**AIM OF THE TASK:** With both ends included, repeat exactly the lines of the entries below from the one containing "simp [hm, this.1, this.2]" down to the one containing "as it was. -/", and no others.

**SOURCE INFORMATION:**

/-- What a claim on many records does to a port: its list alone can grow. -/
theorem Part.forRecords_port (s : Part) (test : Nat → Record → Bool) (f : Nat → Record → Verdict) (p : Port) :
    (s.forRecords test f).port p = { s.port p with
      attention := (s.port p).attention ++ s.slotsWhere fun n r =>
        test n r && (f n r).1.owner == p && (f n r).1.notifies (f n r).2 && !(s.port p).attention.contains n } := by
  cases p <;> rfl

/-- R175: the lists gain the slots on which the verdicts raise a reason. -/
theorem Part.forRecords_listsGain (s : Part) (test : Nat → Record → Bool) (f : Nat → Record → Verdict)
    (raised : Nat → Record → Prop) (owner : ∀ n r, (f n r).1.owner = r.owner)
    (silent : ∀ n r, (f n r).1.silentRetire = r.silentRetire)
    (reasons : ∀ n r, s.record n = some r → r.silentRetire = false →
      ((test n r = true ∧ (f n r).2 ≠ []) ↔ raised n r)) : s.ListsGain (s.forRecords test f) raised := by
  intro p
  refine ⟨_, by rw [Part.forRecords_port], s.sorted_slotsWhere _, fun n => ?_⟩
  rw [Part.mem_slotsWhere]
  simp only [Bool.and_eq_true, beq_iff_eq, Record.notifies, owner, silent, Bool.not_eq_true', List.isEmpty_eq_false_iff,
    List.contains_eq_mem, decide_eq_false_iff_not]
  constructor
  · rintro ⟨r, h1, ⟨⟨h2, h3⟩, h4, h5⟩, h6⟩
    exact ⟨h6, r, h1, h3, h4, (reasons n r h1 h4).mp ⟨h2, h5⟩⟩
  · rintro ⟨h6, r, h1, h3, h4, h5⟩
    obtain ⟨h7, h8⟩ := (reasons n r h1 h4).mpr h5
    exact ⟨r, h1, ⟨⟨h7, h3⟩, h4, h8⟩, h6⟩

/-- A claim on many records changes no buffer, flag or enable. -/
theorem Part.forRecords_flagged (s : Part) (test : Nat → Record → Bool) (f : Nat → Record → Verdict) :
    s.PortsFlagged (s.forRecords test f) (fun _ => False) := by
  intro p
  rw [Part.forRecords_port]
  refine ⟨rfl, rfl, rfl, fun g => ?_⟩
  cases g <;> simp [PortUnit.flag]

@[simp] theorem Part.inSlotOrder_record (s t : Part) (n : Nat) : (s.inSlotOrder t).record n = t.record n := rfl

@[simp] theorem Part.inSlotOrder_seg (s t : Part) (g : Segment) : (s.inSlotOrder t).seg g = t.seg g := by
  cases g <;> rfl

@[simp] theorem Part.inSlotOrder_resetLow (s t : Part) : (s.inSlotOrder t).resetLow = t.resetLow := rfl

/-- What ordering the slots of a claim does to a port: its list alone can change. -/
theorem Part.inSlotOrder_port (s t : Part) (p : Port) :
    (s.inSlotOrder t).port p = { t.port p with
      attention := (s.port p).attention.filter (t.port p).attention.contains ++ t.slotsWhere fun n _ =>
        (t.port p).attention.contains n && !(s.port p).attention.contains n } := by
  cases p <;> rfl

/-- R175: the slots that a claim put on a list stand in ascending order behind those that stood there and stay, where every
slot that the claim put there holds a record. -/
theorem Part.inSlotOrder_gains (s t : Part) (p : Port)
    (held : ∀ n, n ∈ (t.port p).attention → n ∉ (s.port p).attention → ∃ r, t.record n = some r) :
    ∃ new : List Nat, ((s.inSlotOrder t).port p).attention =
        (s.port p).attention.filter (t.port p).attention.contains ++ new ∧ new.Pairwise (· < ·) ∧
      ∀ n, n ∈ new ↔ n ∈ (t.port p).attention ∧ n ∉ (s.port p).attention := by
  refine ⟨_, by rw [Part.inSlotOrder_port], t.sorted_slotsWhere _, fun n => ?_⟩
  rw [Part.mem_slotsWhere]
  simp only [Bool.and_eq_true, Bool.not_eq_true', List.contains_eq_mem, decide_eq_true_eq, decide_eq_false_iff_not]
  exact ⟨fun ⟨_, _, h⟩ => h, fun h => (held n h.1 h.2).imp fun _ hr => ⟨hr, h⟩⟩

/-- Ordering the slots of a claim takes none off a list and puts none on it, where every slot that the claim put there holds a
record. -/
theorem Part.mem_inSlotOrder (s t : Part) (p : Port)
    (held : ∀ n, n ∈ (t.port p).attention → n ∉ (s.port p).attention → ∃ r, t.record n = some r) (n : Nat) :
    n ∈ ((s.inSlotOrder t).port p).attention ↔ n ∈ (t.port p).attention := by
  obtain ⟨new, eq, -, mem⟩ := Part.inSlotOrder_gains s t p held
  rw [eq, List.mem_append, mem]
  simp only [List.mem_filter, List.contains_eq_mem, decide_eq_true_eq]
  tauto

/-- R181: the segment's flags are set on both ports, and nothing else of the ports changes. -/
theorem Part.setFlags_flagged (s : Part) (g : Segment) : s.PortsFlagged (s.setFlags g) (· = g) := by
  intro p
  cases p <;> cases g <;> refine ⟨rfl, rfl, rfl, fun h => ?_⟩ <;> cases h <;>
    simp [Part.setFlags, Part.port, PortUnit.withFlag, PortUnit.flag]

/-- Two changes of the ports one after the other. -/
theorem Part.PortsFlagged.trans {s t u : Part} {a b : Segment → Prop} (h : s.PortsFlagged t a)
    (k : t.PortsFlagged u b) : s.PortsFlagged u fun g => a g ∨ b g := by
  intro p
  obtain ⟨h1, h2, h3, h4⟩ := h p
  obtain ⟨k1, k2, k3, k4⟩ := k p
  exact ⟨k1.trans h1, k2.trans h2, k3.trans h3, fun g => by rw [k4 g, h4 g, or_assoc]⟩

@[simp] theorem Part.setFlags_attention (s : Part) (g : Segment) (p : Port) :
    ((s.setFlags g).port p).attention = (s.port p).attention := by
  cases p <;> cases g <;> rfl

/-! ### The Due Queue -/

/-- R87: a removal takes out the entries that meet the test, and no others. -/
theorem Engine.queued_remove (e : Engine) (test : Nat → Bool) (n : Nat) :
    (e.remove test).queued n = (e.queued n && !test n) := by
  rw [Bool.eq_iff_iff]
  simp only [Engine.queued, Engine.remove, Bool.or_eq_true, List.any_eq_true, List.mem_filter, Bool.not_eq_true',
    beq_iff_eq, List.contains_iff_mem, Bool.and_eq_true]
  constructor
  · rintro (⟨q, ⟨hq, ht⟩, rfl⟩ | ⟨hn, ht⟩)
    · exact ⟨Or.inl ⟨q, hq, rfl⟩, ht⟩
    · exact ⟨Or.inr hn, ht⟩
  · rintro ⟨⟨q, hq, rfl⟩ | hn, ht⟩
    · exact Or.inl ⟨q, ⟨hq, ht⟩, rfl⟩
    · exact Or.inr ⟨hn, ht⟩

@[simp] theorem Engine.inFlightKind_remove (e : Engine) (test : Nat → Bool) (n : Nat) :
    (e.remove test).inFlightKind n = e.inFlightKind n := rfl

/-- R86: where the owed CANCELs lead the held part, a new one stands behind them and ahead of the rest. -/
theorem Part.owedCancels_split (s : Part) (owed others : List Nat) (h : ∀ m ∈ owed, s.retiringSlot m = true)
    (k : ∀ m ∈ others, s.retiringSlot m = false) :
    (owed ++ others).takeWhile s.retiringSlot = owed ∧ (owed ++ others).dropWhile s.retiringSlot = others := by
  induction owed with
  | nil =>
    rcases others with _ | ⟨m, rest⟩
    · exact ⟨rfl, rfl⟩
    · have := k m List.mem_cons_self
      simp [this]
  | cons m rest ih =>
    have hm := h m List.mem_cons_self
    have := ih fun x hx => h x (List.mem_cons_of_mem _ hx)
    simp [hm, this.1, this.2]

/-! ### Release -/

@[simp] theorem Part.withStation_record (s : Part) (g : Segment) (k : Nat) (e : Station) (m : Nat) :
    (s.withStation g k e).record m = s.record m := by
  unfold Part.withStation
  split
  · rfl
  · simp

@[simp] theorem Part.withStation_engine (s : Part) (g h : Segment) (k : Nat) (e : Station) :
    (s.withStation g k e).engine h = s.engine h := by
  unfold Part.withStation
  split
  · rfl
  · cases g <;> cases h <;> rfl

@[simp] theorem Part.withStation_control (s : Part) (g h : Segment) (k : Nat) (e : Station) :
    (s.withStation g k e).control h = s.control h := by
  unfold Part.withStation
  split
  · rfl
  · cases g <;> cases h <;> rfl

@[simp] theorem Part.withStation_port (s : Part) (g : Segment) (k : Nat) (e : Station) (p : Port) :
    (s.withStation g k e).port p = s.port p := by
  unfold Part.withStation
  split
  · rfl
  · simp

/-- The entry of a station that has one, after it is replaced. -/
theorem Part.withStation_station (s : Part) (g : Segment) (k m : Nat) (e e' : Station) (h : s.station g k = some e') :
    (s.withStation g k e).station g m = if m = k then some e else s.station g m := by
  unfold Part.station at h
  split at h
  · simp at h
  · rename_i hk
    obtain ⟨hlt, -⟩ := List.getElem?_eq_some_iff.mp h
    unfold Part.withStation Part.station
    rw [if_neg hk]
    by_cases hm : m = 0
    · have : m ≠ k := fun e => hk (e ▸ hm)
      rw [if_pos hm, if_pos hm, if_neg this]
    · rw [if_neg hm, if_neg hm, Part.withSeg_seg]
      by_cases hmk : m = k
      · subst hmk
        simp [hlt]
      · have : k - 1 ≠ m - 1 := by omega
        rw [if_neg hmk, List.getElem?_set_ne this]

@[simp] theorem Part.forgetUnused_record (s : Part) (g : Segment) (k m : Nat) :
    (s.forgetUnused g k).record m = s.record m := by
  unfold Part.forgetUnused
  split
  · split
    · split <;> simp
    · rfl
  · rfl

@[simp] theorem Part.forgetUnused_engine (s : Part) (g h : Segment) (k : Nat) :
    (s.forgetUnused g k).engine h = s.engine h := by
  unfold Part.forgetUnused
  split
  · split
    · split <;> simp
    · rfl
  · rfl

@[simp] theorem Part.dequeue_record (s : Part) (g : Segment) (n m : Nat) : (s.dequeue g n).record m = s.record m := by
  simp [Part.dequeue]

/-- R19: the released slot is FREE and every other slot is as it was. -/
theorem Part.release_record (s : Part) (n m : Nat) :
    (s.release n).record m = if m = n then none else s.record m := by
  unfold Part.release
  split
  · rename_i h
    split
    · rename_i e
      rw [e, h]
    · rfl
  · simp only [Part.forgetUnused_record]
    split
    · rename_i e
      rw [e, Part.freeSlot_record]
    · rename_i e
      rw [Part.freeSlot_record_ne _ _ _ e]
      simp

end Sys2Proof.Machine
end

**WRITTEN ANSWER:**
    simp [hm, this.1, this.2]

/-! ### Release -/

@[simp] theorem Part.withStation_record (s : Part) (g : Segment) (k : Nat) (e : Station) (m : Nat) :
    (s.withStation g k e).record m = s.record m := by
  unfold Part.withStation
  split
  · rfl
  · simp

@[simp] theorem Part.withStation_engine (s : Part) (g h : Segment) (k : Nat) (e : Station) :
    (s.withStation g k e).engine h = s.engine h := by
  unfold Part.withStation
  split
  · rfl
  · cases g <;> cases h <;> rfl

@[simp] theorem Part.withStation_control (s : Part) (g h : Segment) (k : Nat) (e : Station) :
    (s.withStation g k e).control h = s.control h := by
  unfold Part.withStation
  split
  · rfl
  · cases g <;> cases h <;> rfl

@[simp] theorem Part.withStation_port (s : Part) (g : Segment) (k : Nat) (e : Station) (p : Port) :
    (s.withStation g k e).port p = s.port p := by
  unfold Part.withStation
  split
  · rfl
  · simp

/-- The entry of a station that has one, after it is replaced. -/
theorem Part.withStation_station (s : Part) (g : Segment) (k m : Nat) (e e' : Station) (h : s.station g k = some e') :
    (s.withStation g k e).station g m = if m = k then some e else s.station g m := by
  unfold Part.station at h
  split at h
  · simp at h
  · rename_i hk
    obtain ⟨hlt, -⟩ := List.getElem?_eq_some_iff.mp h
    unfold Part.withStation Part.station
    rw [if_neg hk]
    by_cases hm : m = 0
    · have : m ≠ k := fun e => hk (e ▸ hm)
      rw [if_pos hm, if_pos hm, if_neg this]
    · rw [if_neg hm, if_neg hm, Part.withSeg_seg]
      by_cases hmk : m = k
      · subst hmk
        simp [hlt]
      · have : k - 1 ≠ m - 1 := by omega
        rw [if_neg hmk, List.getElem?_set_ne this]

@[simp] theorem Part.forgetUnused_record (s : Part) (g : Segment) (k m : Nat) :
    (s.forgetUnused g k).record m = s.record m := by
  unfold Part.forgetUnused
  split
  · split
    · split <;> simp
    · rfl
  · rfl

@[simp] theorem Part.forgetUnused_engine (s : Part) (g h : Segment) (k : Nat) :
    (s.forgetUnused g k).engine h = s.engine h := by
  unfold Part.forgetUnused
  split
  · split
    · split <;> simp
    · rfl
  · rfl

@[simp] theorem Part.dequeue_record (s : Part) (g : Segment) (n m : Nat) : (s.dequeue g n).record m = s.record m := by
  simp [Part.dequeue]

/-- R19: the released slot is FREE and every other slot is as it was. -/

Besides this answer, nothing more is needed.